What you are asked to do: Copy each line from the data that has the word "markArrival" in it.

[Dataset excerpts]
------------------------------------
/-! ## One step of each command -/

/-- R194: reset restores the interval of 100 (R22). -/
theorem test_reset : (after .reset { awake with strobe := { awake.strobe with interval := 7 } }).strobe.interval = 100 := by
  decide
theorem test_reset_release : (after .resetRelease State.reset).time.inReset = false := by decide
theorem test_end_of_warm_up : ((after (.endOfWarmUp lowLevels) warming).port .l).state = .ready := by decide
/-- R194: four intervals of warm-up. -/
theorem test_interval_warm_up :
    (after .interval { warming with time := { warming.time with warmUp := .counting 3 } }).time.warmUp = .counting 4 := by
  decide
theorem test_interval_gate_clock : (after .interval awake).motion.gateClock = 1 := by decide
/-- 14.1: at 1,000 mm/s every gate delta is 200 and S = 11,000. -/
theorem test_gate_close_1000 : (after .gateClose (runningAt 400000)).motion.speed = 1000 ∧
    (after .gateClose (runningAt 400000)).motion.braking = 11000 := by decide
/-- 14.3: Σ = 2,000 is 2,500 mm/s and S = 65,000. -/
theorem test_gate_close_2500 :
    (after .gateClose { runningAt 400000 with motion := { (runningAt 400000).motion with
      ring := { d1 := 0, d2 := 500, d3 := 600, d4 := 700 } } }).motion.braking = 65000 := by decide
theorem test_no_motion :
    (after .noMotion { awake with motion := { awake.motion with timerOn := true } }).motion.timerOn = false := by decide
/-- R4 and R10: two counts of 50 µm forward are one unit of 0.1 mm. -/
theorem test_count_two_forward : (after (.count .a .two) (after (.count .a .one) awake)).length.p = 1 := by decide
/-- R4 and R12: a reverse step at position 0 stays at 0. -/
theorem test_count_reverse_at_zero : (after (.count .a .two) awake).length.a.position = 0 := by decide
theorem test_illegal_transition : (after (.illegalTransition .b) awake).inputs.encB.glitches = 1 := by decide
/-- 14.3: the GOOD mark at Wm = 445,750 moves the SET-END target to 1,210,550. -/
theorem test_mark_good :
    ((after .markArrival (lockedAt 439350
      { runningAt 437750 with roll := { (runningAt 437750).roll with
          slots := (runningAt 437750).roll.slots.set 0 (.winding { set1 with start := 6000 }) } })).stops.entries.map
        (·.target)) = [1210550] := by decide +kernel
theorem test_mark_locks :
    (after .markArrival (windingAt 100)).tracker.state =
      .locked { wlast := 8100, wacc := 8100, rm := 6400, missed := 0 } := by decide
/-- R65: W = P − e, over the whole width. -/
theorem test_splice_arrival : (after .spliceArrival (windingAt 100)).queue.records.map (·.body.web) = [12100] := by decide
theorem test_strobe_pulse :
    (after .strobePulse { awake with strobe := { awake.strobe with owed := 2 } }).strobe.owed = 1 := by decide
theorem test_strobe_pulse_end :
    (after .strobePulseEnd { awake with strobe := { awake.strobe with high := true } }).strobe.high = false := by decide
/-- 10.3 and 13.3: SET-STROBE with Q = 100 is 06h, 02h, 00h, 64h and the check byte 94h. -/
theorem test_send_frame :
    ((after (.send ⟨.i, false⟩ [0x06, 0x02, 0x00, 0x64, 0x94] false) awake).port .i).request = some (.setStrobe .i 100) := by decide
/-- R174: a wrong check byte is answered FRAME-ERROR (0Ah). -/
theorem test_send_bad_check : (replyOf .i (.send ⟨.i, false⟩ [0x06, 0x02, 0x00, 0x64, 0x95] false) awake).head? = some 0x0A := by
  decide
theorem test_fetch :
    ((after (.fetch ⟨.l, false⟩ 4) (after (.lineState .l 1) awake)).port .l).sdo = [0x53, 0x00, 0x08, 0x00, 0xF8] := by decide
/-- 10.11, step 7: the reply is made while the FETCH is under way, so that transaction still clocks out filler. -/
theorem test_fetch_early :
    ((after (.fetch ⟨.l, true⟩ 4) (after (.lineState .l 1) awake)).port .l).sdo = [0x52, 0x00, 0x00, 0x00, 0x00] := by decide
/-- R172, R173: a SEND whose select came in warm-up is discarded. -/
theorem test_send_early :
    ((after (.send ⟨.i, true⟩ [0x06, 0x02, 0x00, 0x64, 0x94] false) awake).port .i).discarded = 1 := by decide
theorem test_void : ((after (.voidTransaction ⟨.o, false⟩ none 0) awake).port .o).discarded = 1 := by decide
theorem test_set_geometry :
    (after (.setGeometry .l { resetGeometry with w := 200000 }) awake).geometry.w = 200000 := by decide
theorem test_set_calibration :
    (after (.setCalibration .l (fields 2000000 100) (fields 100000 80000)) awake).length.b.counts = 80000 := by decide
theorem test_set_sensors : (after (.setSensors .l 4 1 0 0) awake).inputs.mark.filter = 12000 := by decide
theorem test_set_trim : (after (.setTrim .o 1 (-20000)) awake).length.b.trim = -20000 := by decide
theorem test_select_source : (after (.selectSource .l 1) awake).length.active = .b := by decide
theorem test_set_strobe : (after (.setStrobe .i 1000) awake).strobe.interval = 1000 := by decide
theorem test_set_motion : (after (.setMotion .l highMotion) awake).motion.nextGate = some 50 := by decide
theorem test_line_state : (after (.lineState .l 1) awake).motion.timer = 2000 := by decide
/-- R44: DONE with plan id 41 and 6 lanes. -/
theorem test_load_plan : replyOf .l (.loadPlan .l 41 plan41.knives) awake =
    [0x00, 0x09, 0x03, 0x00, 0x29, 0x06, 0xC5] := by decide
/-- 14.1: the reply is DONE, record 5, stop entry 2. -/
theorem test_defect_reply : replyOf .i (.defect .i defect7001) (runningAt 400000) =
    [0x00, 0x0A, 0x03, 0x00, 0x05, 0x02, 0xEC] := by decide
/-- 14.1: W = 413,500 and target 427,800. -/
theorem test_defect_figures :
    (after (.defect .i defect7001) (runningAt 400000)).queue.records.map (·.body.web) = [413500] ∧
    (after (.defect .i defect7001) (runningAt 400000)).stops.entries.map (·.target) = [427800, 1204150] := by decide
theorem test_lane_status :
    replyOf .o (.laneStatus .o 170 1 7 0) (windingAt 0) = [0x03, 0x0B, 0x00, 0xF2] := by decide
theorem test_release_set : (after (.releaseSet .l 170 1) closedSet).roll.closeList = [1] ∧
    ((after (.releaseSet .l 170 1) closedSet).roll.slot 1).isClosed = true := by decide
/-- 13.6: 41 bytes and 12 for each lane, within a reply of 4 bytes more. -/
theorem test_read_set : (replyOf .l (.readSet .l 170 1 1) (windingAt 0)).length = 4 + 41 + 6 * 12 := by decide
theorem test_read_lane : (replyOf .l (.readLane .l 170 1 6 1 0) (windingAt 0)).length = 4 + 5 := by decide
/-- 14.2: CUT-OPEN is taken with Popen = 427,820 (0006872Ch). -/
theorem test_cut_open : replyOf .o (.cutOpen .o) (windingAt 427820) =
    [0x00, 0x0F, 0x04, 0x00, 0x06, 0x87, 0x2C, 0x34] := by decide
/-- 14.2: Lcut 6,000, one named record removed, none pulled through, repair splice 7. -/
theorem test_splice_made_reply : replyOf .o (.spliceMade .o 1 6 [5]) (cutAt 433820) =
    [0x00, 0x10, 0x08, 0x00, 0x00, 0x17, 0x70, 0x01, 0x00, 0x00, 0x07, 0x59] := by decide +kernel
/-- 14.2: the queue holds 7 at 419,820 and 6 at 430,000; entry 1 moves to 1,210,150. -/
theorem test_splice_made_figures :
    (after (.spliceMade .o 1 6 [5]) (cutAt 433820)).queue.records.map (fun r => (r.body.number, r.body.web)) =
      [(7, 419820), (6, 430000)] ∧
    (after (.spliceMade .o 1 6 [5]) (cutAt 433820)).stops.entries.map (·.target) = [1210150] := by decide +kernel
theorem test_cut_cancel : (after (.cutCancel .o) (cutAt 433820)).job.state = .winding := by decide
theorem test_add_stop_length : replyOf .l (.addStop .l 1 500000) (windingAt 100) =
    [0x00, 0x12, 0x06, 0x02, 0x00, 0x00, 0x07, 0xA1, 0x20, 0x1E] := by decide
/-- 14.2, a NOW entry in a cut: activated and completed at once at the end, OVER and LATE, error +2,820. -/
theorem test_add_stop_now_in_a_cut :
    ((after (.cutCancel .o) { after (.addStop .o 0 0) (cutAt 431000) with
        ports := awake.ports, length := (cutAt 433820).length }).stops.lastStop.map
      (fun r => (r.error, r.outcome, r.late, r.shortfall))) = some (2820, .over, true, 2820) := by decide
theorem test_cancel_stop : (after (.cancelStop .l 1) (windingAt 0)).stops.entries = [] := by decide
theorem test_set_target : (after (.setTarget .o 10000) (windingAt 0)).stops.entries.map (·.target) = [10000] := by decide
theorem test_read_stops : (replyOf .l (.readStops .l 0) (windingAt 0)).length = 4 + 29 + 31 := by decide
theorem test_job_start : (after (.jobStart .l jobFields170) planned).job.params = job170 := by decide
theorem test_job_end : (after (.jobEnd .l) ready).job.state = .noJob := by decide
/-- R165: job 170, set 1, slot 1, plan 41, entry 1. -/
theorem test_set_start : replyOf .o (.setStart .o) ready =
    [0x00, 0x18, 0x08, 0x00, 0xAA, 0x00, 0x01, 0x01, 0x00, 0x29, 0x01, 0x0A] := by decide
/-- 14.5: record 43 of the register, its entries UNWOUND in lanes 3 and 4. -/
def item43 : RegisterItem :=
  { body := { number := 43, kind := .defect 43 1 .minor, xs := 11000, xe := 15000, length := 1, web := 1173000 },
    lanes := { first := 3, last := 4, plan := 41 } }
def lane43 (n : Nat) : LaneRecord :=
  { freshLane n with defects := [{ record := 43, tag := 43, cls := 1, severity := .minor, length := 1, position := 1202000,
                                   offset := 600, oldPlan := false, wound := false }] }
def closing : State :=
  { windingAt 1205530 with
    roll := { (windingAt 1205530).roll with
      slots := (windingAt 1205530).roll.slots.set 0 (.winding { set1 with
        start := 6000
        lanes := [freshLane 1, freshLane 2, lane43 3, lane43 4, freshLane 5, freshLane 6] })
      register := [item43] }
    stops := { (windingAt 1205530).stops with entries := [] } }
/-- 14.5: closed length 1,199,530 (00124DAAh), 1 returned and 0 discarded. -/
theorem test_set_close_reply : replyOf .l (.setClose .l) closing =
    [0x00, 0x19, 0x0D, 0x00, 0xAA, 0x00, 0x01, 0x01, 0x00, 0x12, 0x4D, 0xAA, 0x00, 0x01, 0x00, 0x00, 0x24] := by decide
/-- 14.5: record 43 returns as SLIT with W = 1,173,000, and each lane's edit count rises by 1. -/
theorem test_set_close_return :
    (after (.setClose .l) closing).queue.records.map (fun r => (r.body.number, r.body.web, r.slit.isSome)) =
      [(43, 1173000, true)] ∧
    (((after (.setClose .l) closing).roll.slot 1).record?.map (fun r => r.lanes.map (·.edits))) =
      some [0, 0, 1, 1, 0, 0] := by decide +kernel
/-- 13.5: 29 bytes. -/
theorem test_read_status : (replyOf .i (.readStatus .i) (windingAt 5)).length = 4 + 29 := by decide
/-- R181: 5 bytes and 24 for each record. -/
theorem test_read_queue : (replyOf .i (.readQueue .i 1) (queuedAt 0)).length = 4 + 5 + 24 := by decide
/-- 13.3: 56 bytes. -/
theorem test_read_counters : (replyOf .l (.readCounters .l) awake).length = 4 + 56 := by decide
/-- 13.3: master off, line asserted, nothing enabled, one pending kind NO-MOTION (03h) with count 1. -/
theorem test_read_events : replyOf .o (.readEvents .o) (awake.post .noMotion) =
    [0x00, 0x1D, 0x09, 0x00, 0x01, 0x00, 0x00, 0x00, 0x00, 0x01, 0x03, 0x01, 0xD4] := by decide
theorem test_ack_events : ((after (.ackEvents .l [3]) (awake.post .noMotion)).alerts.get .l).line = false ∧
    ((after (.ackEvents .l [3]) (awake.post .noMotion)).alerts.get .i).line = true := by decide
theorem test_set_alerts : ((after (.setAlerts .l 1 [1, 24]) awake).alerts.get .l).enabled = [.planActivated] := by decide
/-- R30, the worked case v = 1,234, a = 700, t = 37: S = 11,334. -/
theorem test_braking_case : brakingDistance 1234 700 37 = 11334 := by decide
------------------------------------
Solution for this exercise:
    ((after .markArrival (lockedAt 439350
    (after .markArrival (windingAt 100)).tracker.state =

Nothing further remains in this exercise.